Alphabetical Diaries by Sheila Heti - review by Francesca Peacock

Francesca Peacock

Shuffling the Days

Alphabetical Diaries

By

Fitzcarraldo Editions 163pp £10.99
 

Over the space of ten years, Sheila Heti, the Canadian author of How Should a Person Be? (2010) and Motherhood (2018), kept a diary. She recorded the minute details of everyday life (‘Am low on money. Am making noodles. Am reading Emma’) and chronicled her anxieties as a novelist and writer: ‘the book you see in your head is the book it will be, and there is no better book than the book in your head.’ 

Chronological order is the only kind of order one expects in a diary, where each entry has to be written after the one that preceded it.
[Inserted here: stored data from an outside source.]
/-- R524: the end of an RE_ABORT in a state in which what it aborts, `hit`, has been dealt with: the result
word, then the signals, which wait for `hit`. -/
def State.abortEnds (s : State) (r : Req) (code : Nat) (hit : List Nat) : State :=
  let q := s.resultWrite (leAt r.raw 16 8 % 2 ^ 48) (leBytes 8 code)
  (q.1.holdSigs (.aborted hit q.2) false r.sigs).afterEntry r.stream

/-- R615: a target that never was an entry of the stream. -/
theorem actAbort_invalid
    (hf : (s.entries.find? fun e => e.idx == leAt r.raw 8 4 && e.stream == r.stream) = none)
    (hp : SMap.get State.pastD s.past (leAt r.raw 8 4) = none) :
    actAbort v s r = .done (s.abortEnds r 2 []) := by
  simp [-Nat.reducePow, actAbort, State.abortEnds, hf, hp]

/-- R615: a target that has committed. -/
theorem actAbort_complete (hs : bitOf (leAt r.raw 12 1) 0 = false)
    (hf : (s.entries.find? fun e => e.idx == leAt r.raw 8 4 && e.stream == r.stream) = none)
    (hp : SMap.get State.pastD s.past (leAt r.raw 8 4) = some (r.stream, true)) :
    actAbort v s r = .done (s.abortEnds r 1 []) := by
  simp [-Nat.reducePow, actAbort, State.abortEnds, hs, hf, hp]

/-- R615: a target that is still there. -/
theorem actAbort_found (hs : bitOf (leAt r.raw 12 1) 0 = false)
    (hf : (s.entries.find? fun e => e.idx == leAt r.raw 8 4 && e.stream == r.stream) = some e) :
    actAbort v s r = .done ((s.abortEntry v e).abortEnds r 0 [e.idx]) := by
  simp [-Nat.reducePow, actAbort, State.abortEnds, hs, hf]

/-- R615: an entry without a slot is removed, its signals poisoned. -/
theorem State.abortEntry_waiting (hf : s.faulted e.idx = false) (hn : s.slotOf e.idx = none) :
    s.abortEntry v e = (s.signals (.signal e.stream) true e.sigs).dropEntry e false := by
  simp [State.abortEntry, State.endAborted, hf, hn]

/-- R615: a running entry is stopped. -/
theorem State.abortEntry_running {n : Nat} {x : ExecSlot} (hf : s.faulted e.idx = false)
    (hn : s.slotOf e.idx = some n) (hx : s.slot? n = some x) (hs : x.stop = none) :
    s.abortEntry v e = s.stopSlot v n .abort := by
  simp [State.abortEntry, hf, hn, hx, hs]

end

/-- Settles O35: RE_STREAM by the answers of its actions, the rows with a seed block alike; RE_ABORT by
what became of its target. -/
theorem streamAndAbortEntriesAct : Obligations.StreamAndAbortEntriesAct := by
  refine ⟨fun s u v r => ⟨fun h => ?create, fun h => ?configure, fun h hu => destroy_passes h hu,
    fun h => ⟨?notIsolated, fun hi => release_passes h hi⟩⟩,
    fun s u v r h hs => ?abort⟩
  case create => exact seeded_entry (i := .reStreamCreate v) rfl h actCreate_eq_seedAct
  case configure => exact seeded_entry (i := .reStreamConfigure v) rfl h actConfigure_eq_seedAct
  case notIsolated => exact fun hi => rejects_of_reject rfl h (if_pos hi)
  case abort =>
    have hi := execReAbort_admits h
    refine ⟨fun hn hp => passes_of_done hi h (actAbort_invalid hn hp),
      fun hn hp => passes_of_done hi h (actAbort_complete hs hn hp),
      fun e he hft => ⟨fun hn => ?waiting, fun n x hn hx hst => ?running⟩⟩
    case waiting =>
      exact passes_of_done hi h (State.abortEntry_waiting hft hn ▸ actAbort_found hs he)
    case running =>
      exact passes_of_done hi h (State.abortEntry_running hft hn hx hst ▸ actAbort_found hs he)

end Sys2Proof.Machine
end

section
/-! Command registers (O41): a notice whose vector is masked. -/

namespace Sys2Proof.Machine

/-- A device after READY, with Memory Space and MSI-X Enable set, that shows notice 7 with its EN bit 0.
The vector of notice 7 is masked, as every vector is after reset (R947). -/
def maskedNotice : State := { State.reset with
  perst := false
  regs := [(Reg.HI_BOOT, 1), (Reg.HI_NOTICE_STATUS, 0x80)]
  cfg := [(0x04, 2), (0x50, 0x80000000)] }

theorem maskedNotice_canonical : maskedNotice.Canonical := by
  refine ⟨rfl, rfl, ?regs, rfl, rfl, rfl, rfl, rfl, rfl, rfl, rfl, rfl, rfl, rfl, ?cfg, rfl, rfl, rfl, rfl,
    rfl⟩
  case regs => decide
  case cfg => decide
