/-- The row has an encoding: it is an instruction of R42, not an event. -/
def Instr.encoded : Instr → Bool
  | .brt _ _ => true
  | .brf _ _ => true
  | .call _ => true
  | .brx _ => true
  | .callx _ => true
  | .ret => true
  | .retTargetPair _ => true
  | .retLowWord _ => true
  | .exit => true
  | .yield => true
  | .sleep _ => true
  | .nop => true
  | .itemhead _ => true
  | .itemnext _ => true
  | .wbase _ _ => true
  | .wbadd _ _ => true
  | .hjoin _ => true
  | .hleave _ => true
  | .hwait _ => true
  | .hset _ _ => true
  | .hget _ _ => true
  | .hcount _ _ => true
  | .hclr _ => true
  | .sel _ _ _ _ _ => true
  | .pand _ _ _ => true
  | .por _ _ _ => true
  | .pxor _ _ _ => true
  | .pandn _ _ _ => true
  | .pnot _ _ => true
  | .pmov _ _ => true
  | .pclr _ => true
  | .add _ _ _ _ => true
  | .sub _ _ _ _ => true
  | .min _ _ _ _ => true
  | .max _ _ _ _ => true
  | .minn _ _ _ _ => true
  | .maxn _ _ _ _ => true
  | .abs _ _ _ => true
  | .absdiff _ _ _ _ => true
  | .addsat _ _ _ _ => true
  | .subsat _ _ _ _ => true
  | .addsatn _ _ _ _ => true
  | .subsatn _ _ _ _ => true
  | .sad _ _ _ _ => true
  | .and _ _ _ _ => true
  | .or _ _ _ _ => true
  | .xor _ _ _ _ => true
  | .andn _ _ _ _ => true
  | .orn _ _ _ _ => true
  | .xnor _ _ _ _ => true
  | .shl _ _ _ _ => true
  | .shr _ _ _ _ => true
  | .sar _ _ _ _ => true
  | .rol _ _ _ _ => true
  | .ror _ _ _ _ => true
  | .mul _ _ _ _ => true
  | .mulh _ _ _ _ => true
  | .mulhn _ _ _ _ => true
  | .mad _ _ _ _ => true
  | .div _ _ _ _ => true
  | .divn _ _ _ _ => true
  | .rem _ _ _ _ => true
  | .remn _ _ _ _ => true
  | .clz _ _ _ => true
  | .ctz _ _ _ => true
  | .popc _ _ _ => true
  | .brev _ _ _ => true
  | .bfe _ _ _ _ => true
  | .bfes _ _ _ _ => true
  | .bfi _ _ _ _ => true
  | .bmix _ _ _ _ => true
  | .add64 _ _ _ => true
  | .sub64 _ _ _ => true
  | .shl64 _ _ _ => true
  | .shr64 _ _ _ => true
  | .sar64 _ _ _ => true
  | .mul64 _ _ _ => true
  | .mul64n _ _ _ => true
  | .lea64 _ _ _ => true
  | .cmp _ _ _ _ => true
  | .cmp64 _ _ _ _ => true
  | .ballot _ _ _ => true
  | .pfrom _ _ => true
  | .matchLanes _ _ _ => true
  | .psum _ _ _ => true
  | .psumi _ _ _ => true
  | .lred _ _ _ _ => true
  | .shfl _ _ _ _ => true
  | .shflup _ _ _ _ => true
  | .shfldn _ _ _ _ => true
  | .shflx _ _ _ _ => true
  | .rdlane _ _ _ _ => true
  | .wrlane _ _ _ _ => true
  | .elect _ _ => true
  | .mov _ _ _ => true
  | .mov64 _ _ => true
  | .active _ _ => true
  | .addi _ _ _ _ => true
  | .andi _ _ _ _ => true
  | .ori _ _ _ _ => true
  | .xori _ _ _ _ => true
  | .shli _ _ _ _ => true
  | .shri _ _ _ _ => true
  | .sari _ _ _ _ => true
  | .movi _ _ _ => true
  | .cmpi _ _ _ _ => true
  | .muli _ _ _ _ => true
  | .imx _ => true
  | .fadd _ _ _ _ _ _ => true
  | .fsub _ _ _ _ _ _ => true
  | .fmul _ _ _ _ _ _ => true
  | .ffma _ _ _ _ _ _ => true
  | .fmin _ _ _ _ => true
  | .fmax _ _ _ _ => true
  | .fabs _ _ _ => true
  | .fneg _ _ _ => true
  | .fcopysign _ _ _ _ => true
  | .fclass _ _ _ => true
  | .frint _ _ _ _ => true
  | .fscale _ _ _ _ => true
  | .frcp _ _ _ => true
  | .frsq _ _ _ => true
  | .fsqrt _ _ _ => true
  | .fex2 _ _ _ => true
  | .flg2 _ _ _ => true
  | .srseed _ => true
  | .fcmp _ _ _ _ _ => true
  | .fcvt _ _ _ _ _ _ => true
  | .tclaim _ _ _ => true
  | .trel _ _ => true
  | .tzero _ _ => true
  | .tstat _ _ => true
  | .tscale _ _ _ => true
  | .tscaleRemove _ => true
  | .tld _ _ _ => true
  | .tldx _ _ _ _ => true
  | .tlds _ _ _ => true
  | .tst _ _ _ _ _ => true
  | .tmv _ _ _ => true
  | .tmvi _ _ _ => true
  | .mma _ _ _ _ _ _ _ _ => true
  | .mms _ _ _ _ _ _ _ _ => true
  | .atom64 _ _ _ _ _ _ => true
  | .atoml _ _ _ _ _ _ => true
  | .casl _ _ _ _ _ => true
  | .tred _ _ _ => true
  | .trwait _ _ _ => true
  | .trdef _ _ _ => true
  | .trstat _ _ _ => true
  | .ldv _ _ _ _ _ _ _ _ => true
  | .stv _ _ _ _ _ _ _ _ => true
  | .lds _ _ _ _ _ _ _ _ => true
  | .sts _ _ _ _ _ _ _ _ => true
  | .ldl _ _ _ _ _ _ _ _ => true
  | .stl _ _ _ _ _ _ _ _ => true
  | .pref _ _ _ => true
  | .invl _ => true
  | .invlAll => true
  | .wbl _ _ _ => true
  | .sdrain => true
  | .sete _ => true
  | .setf _ => true
  | .bankcfg _ _ _ => true
  | .probe _ _ => true
  | .acq _ _ => true
  | .rel _ _ => true
  | .acqa _ => true
  | .rela _ => true
  | .bind _ _ _ => true
  | .unbind _ _ => true
  | .fence _ _ => true
  | .waitcnt _ _ => true
  | .ldacq _ _ _ _ _ _ => true
  | .strel _ _ _ _ _ _ => true
  | .binit _ _ => true
  | .barv _ _ _ => true
  | .bwait _ _ => true
  | .bsync _ _ => true
  | .cbar _ => true
  | .srput _ _ => true
  | .srtake _ _ => true
  | .srwaitFull _ _ => true
  | .srwaitFree _ _ => true
  | .atom _ _ _ _ _ _ => true
  | .red _ _ _ _ _ _ => true
  | .cas _ _ _ _ _ _ => true
  | .xopen _ => true
  | .xserial => true
  | .xclose => true
  | .xquit _ => true
  | .xstat _ => true
  | .xdeps _ _ => true
  | .lrec _ _ _ => true
  | .lfree _ => true
  | .cpy _ _ _ => true
  | .cpyg _ _ _ => true
  | .cpys _ _ _ => true
  | .cpyc _ _ _ => true
  | .cpym _ _ _ => true
  | .cpye _ _ _ => true
  | .cpyf _ _ _ => true
  | .chbind _ _ _ => true
  | .chfree _ _ => true
  | .chstat _ _ => true
  | .send _ _ _ => true
  | .lstat _ _ => true
  | .launch _ _ => true
  | .lwait _ _ => true
  | .lquery _ _ => true
  | .itemput _ _ => true
  | .itemclose _ => true
  | .prio _ _ _ => true
  | .nopre => true
  | .okpre => true
  | .gkill _ _ _ => true
  | .trap _ => true
  | .rett _ => true
  | .mfsr _ _ => true
  | .mtsr _ _ => true
  | .brk => true
  | .fpop _ _ _ => true
  | .fresume _ _ _ => true
  | .mscrub _ _ _ => true
  | .mretire _ _ _ => true
  | .mrepair _ _ _ => true
  | .mrebuild _ _ _ => true
  | .mdrop _ _ => true
  | .mplace _ _ _ => true
  | .minject _ _ _ => true
  | .mstat _ _ _ => true
  | .arrayQueueEntryComplete _ _ => false
  | .treeNodeFold _ _ => false
  | .treeTimeout _ => false
  | .loadCompletion _ _ => false
  | .homeSliceRequest _ _ _ _ => false
  | .translationWalk _ _ _ => false
  | .deferredLoadFault _ => false
  | .scratchWaitEnd _ => false
  | .wcbLineDrain _ _ => false
  | .storeWriteAtHome _ _ => false
  | .storeFaultRecordArrival _ => false
  | .storeFault _ => false
  | .waitEnd _ => false
  | .atomicPerform _ _ _ => false
  | .redCombine _ _ _ _ => false
  | .redHoldExpiry _ _ => false
  | .regionAccessAtBatten _ _ _ => false
  | .regionStoreMerge _ _ _ => false
  | .depthWaitEnd _ _ _ => false
  | .regionCommit _ => false
  | .regionAbort _ _ => false
  | .regionAbortDelivery _ => false
  | .heldWriteRelease _ _ => false
  | .transferStart _ _ _ => false
  | .transferComplete _ _ => false
  | .transferFaultHold _ _ => false
  | .multicastDelivery _ _ _ => false
  | .crcReply _ _ _ => false
  | .channelPopUnblock _ => false
  | .remotePushArrival _ _ => false
  | .pushResend _ _ => false
  | .nopreOverrun _ => false
  | .taskActivation _ => false
  | .clusterPlacement _ => false
  | .groupActivation _ => false
  | .priorityWriteBack _ => false
  | .groupQuantum _ => false
  | .blockedGroupWriteBack _ => false
  | .priorityWriteOut _ => false
  | .teamQuantum _ => false
  | .sleepExpiry _ => false
  | .agingIssue _ => false
  | .groupCompletion _ => false
  | .taskCompletionWord _ => false
  | .registerMissFill _ _ => false
  | .frameFault _ _ _ => false
  | .localTrap _ _ _ => false
  | .supervisorTrap _ _ _ => false
  | .faultRecordAppend => false
  | .degradedRead _ _ _ => false
  | .stripeWrite _ => false
  | .channelNoResponseDrop _ => false
  | .channelUncorrectableDrop _ => false
  | .rebuildStripeCopy => false
  | .rebuildPageCommit => false
  | .patrolScrubVisit _ => false
  | .repairEnd _ _ => false
  | .prepareReceipt _ => false
  | .sliceHandoff => false
  | .rehashReply _ _ _ => false
  | .flitArrival _ _ => false
  | .outputArbitration _ => false
  | .linkFlit _ _ => false
  | .replayTimeout _ => false
  | .laneLoss _ _ => false
  | .retrainComplete _ _ => false
  | .meshLinkRetirement _ => false
  | .linkDeath _ => false
  | .lostNotice _ _ => false
  | .replyAcknowledgement _ => false
  | .peerRequestAdmission _ => false
  | .linkTraining _ _ _ _ => false
  | .tlbInvalPage _ _ => false
  | .tlbInvalRegion _ _ => false
  | .tlbInvalAsid _ => false
  | .tlbInvalAll => false
  | .pwinCtlWrite _ _ => false
  | .hovCtlWrite _ _ => false
  | .mirmarRtWrite _ => false
  | .mlinkEnWrite _ _ => false
  | .featWrite _ => false
  | .drainSet => false
  | .drainClear => false
  | .drained => false
  | .evackWrite _ => false
  | .dbgCmdResume _ _ => false
  | .dbgCmdStep _ _ => false
  | .dbgCmdStop _ _ => false
  | .breakpointHit _ => false
  | .iftCoreTest _ => false
  | .iftChannelTest _ => false
  | .iftTestEnd _ => false
  | .bar0Write _ _ _ => false
  | .bar0Read _ _ => false
  | .bar2Access _ _ _ => false
  | .spdmRequest _ => false
  | .coldReset => false
  | .warmReset => false
  | .functionReset => false
  | .startUp _ => false
  | .healthTableUpdate => false
  | .resetneeded => false
  | .supplySag => false
  | .clockStep _ _ _ => false
  | .thermalTrip => false
  | .systemRegisterWrite _ _ _ => false
  | .illegalEncoding _ => false
  | .instructionFetchFault _ _ => false
  | .externalAcknowledgement _ _ _ _ => false
  | .persistentStateSave => false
But Heti’s published diaries upend this expectation. She arranged each sentence of her 500,000-word diary in alphabetical order and edited the result down to 60,000 words. Running from A (‘A book’) to Z (‘Zadie Smith’s husband’), Alphabetical Diaries is like an Excel spreadsheet filled with the detritus of a life. Part of this experiment with structure first appeared in the New York Times. Now Fitzcarraldo Editions has published the entire work. 

What emerges when a life is alphabetised and when normal ordering principles – chronology, ageing – are removed? It’s amazing how easy it is to pick up themes: Heti’s decade-long relationship with Lars (‘hanging on his indifferent and careless emails’); a different relationship with Pavel; relationships with Vig, Gil and ‘the anti-neo-Nazi girl’. Discernible threads appear too: from longing for an email to not noticing its arrival, from being happy to feeling irritated ‘on a very deep level’. The only difference is a refusal to think in terms of growth, or, as Heti puts it, ‘post-capitalist’ development. A decade’s worth of life is presented almost flatly, with little comment or judgement. In the preface to the version which appeared in the New York Times, Heti stated that the project of keeping a diary initially stemmed from a desire to see if she had ‘changed’ over a decade, and what ‘patterns and repetitions’ could be identified. Reading this alphabetised version, it is possible to notice change only on a small scale, sentence by sentence. 

For all its earnestness and experimentation, Alphabetical Diaries is funny. A sentence proclaiming, ‘A husband is a good insurance against the crazy, against the many things of the world,’ is followed by one that reads, ‘A Jane Austen novel, of course, or inspired by that’. Elsewhere, Heti asks, ‘Why do women go mad? Why does one bra clasp in the front and the other in the back?’ These lines get a laugh, but they also raise a question. The humour seems too neat to be accidental. They prove what most readers will suspect from the beauty of Heti’s prose: Alphabetical Diaries is, in part, a work of fiction.

The idea that a published literary diary is an honest record of what happened is not a given. And why should we, the readers, feel entitled to access her unedited diaries anyway? Alphabetical Diaries poses its own answers to these questions. It’s a literary work so stylish and philosophically inquisitive that it’s impossible not to take it on its own terms. This is a delightful play with authenticity. In Heti’s words, it is ‘fiction and non-fiction together, because the imagination is more amazing than anything in life, and life is more amazing than anything you can make up’.